Data supplied:
/-! ### fresh -/

@[simp] theorem State.fresh_pending : (s.fresh).pending = s.pending := rfl
@[simp] theorem State.fresh_sent : (s.fresh).sent = s.sent := rfl
@[simp] theorem State.fresh_freeCtr : (s.fresh).freeCtr = s.freeCtr + 1 := rfl
@[simp] theorem State.fresh_commons : (s.fresh).commons = s.commons := rfl
@[simp] theorem State.fresh_top : (s.fresh).top = s.top := rfl
@[simp] theorem State.fresh_fab : (s.fresh).fab = s.fab := rfl
@[simp] theorem State.fresh_csw : (s.fresh).csw = s.csw := rfl
@[simp] theorem State.fresh_clusters : (s.fresh).clusters = s.clusters := rfl
@[simp] theorem State.fresh_ws : (s.fresh).ws = s.ws := rfl
@[simp] theorem State.fresh_spinQ : (s.fresh).spinQ = s.spinQ := rfl
@[simp] theorem State.fresh_dict : (s.fresh).dict = s.dict := rfl
@[simp] theorem State.fresh_mix : (s.fresh).mix = s.mix := rfl
@[simp] theorem State.fresh_dyn : (s.fresh).dyn = s.dyn := rfl
@[simp] theorem State.fresh_dp : (s.fresh).dp = s.dp := rfl
@[simp] theorem State.fresh_aln : (s.fresh).aln = s.aln := rfl
@[simp] theorem State.fresh_sil : (s.fresh).sil = s.sil := rfl
@[simp] theorem State.fresh_time : (s.fresh).time = s.time := rfl
@[simp] theorem State.fresh_refsel : (s.fresh).refsel = s.refsel := rfl
@[simp] theorem State.fresh_sec : (s.fresh).sec = s.sec := rfl
@[simp] theorem State.fresh_pair : (s.fresh).pair = s.pair := rfl
@[simp] theorem State.fresh_owl : (s.fresh).owl = s.owl := rfl
@[simp] theorem State.fresh_sramc : (s.fresh).sramc = s.sramc := rfl
@[simp] theorem State.fresh_memc : (s.fresh).memc = s.memc := rfl
@[simp] theorem State.fresh_pwr : (s.fresh).pwr = s.pwr := rfl
@[simp] theorem State.fresh_tw0 : (s.fresh).tw0 = s.tw0 := rfl
@[simp] theorem State.fresh_tw1 : (s.fresh).tw1 = s.tw1 := rfl
@[simp] theorem State.fresh_hostp : (s.fresh).hostp = s.hostp := rfl
@[simp] theorem State.fresh_tdm : (s.fresh).tdm = s.tdm := rfl
@[simp] theorem State.fresh_ports : (s.fresh).ports = s.ports := rfl
@[simp] theorem State.fresh_groups : (s.fresh).groups = s.groups := rfl
@[simp] theorem State.fresh_jtag : (s.fresh).jtag = s.jtag := rfl

/-! ### Reading an entry back -/

@[simp] theorem State.common_setCommon_same (n : Nat) (f : Common → Common) : (s.setCommon n f).common n = f (s.common n) :=
  tget_tmod_same _ _ _ _

theorem State.common_setCommon_other (n m : Nat) (f : Common → Common) (h : m ≠ n) : (s.setCommon n f).common m = s.common m :=
  tget_tmod_other _ _ _ _ _ h

@[simp] theorem State.cluster_setCluster_same (n : Nat) (f : Cluster → Cluster) : (s.setCluster n f).cluster n = f (s.cluster n) :=
  tget_tmod_same _ _ _ _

Aim of the task: Extract exactly and only the lines above from the line containing "s.dp := rfl" through the line containing "s.owl := rfl", both end lines included.

Answer:
@[simp] theorem State.fresh_dp : (s.fresh).dp = s.dp := rfl
@[simp] theorem State.fresh_aln : (s.fresh).aln = s.aln := rfl
@[simp] theorem State.fresh_sil : (s.fresh).sil = s.sil := rfl
@[simp] theorem State.fresh_time : (s.fresh).time = s.time := rfl
@[simp] theorem State.fresh_refsel : (s.fresh).refsel = s.refsel := rfl
@[simp] theorem State.fresh_sec : (s.fresh).sec = s.sec := rfl
@[simp] theorem State.fresh_pair : (s.fresh).pair = s.pair := rfl
@[simp] theorem State.fresh_owl : (s.fresh).owl = s.owl := rfl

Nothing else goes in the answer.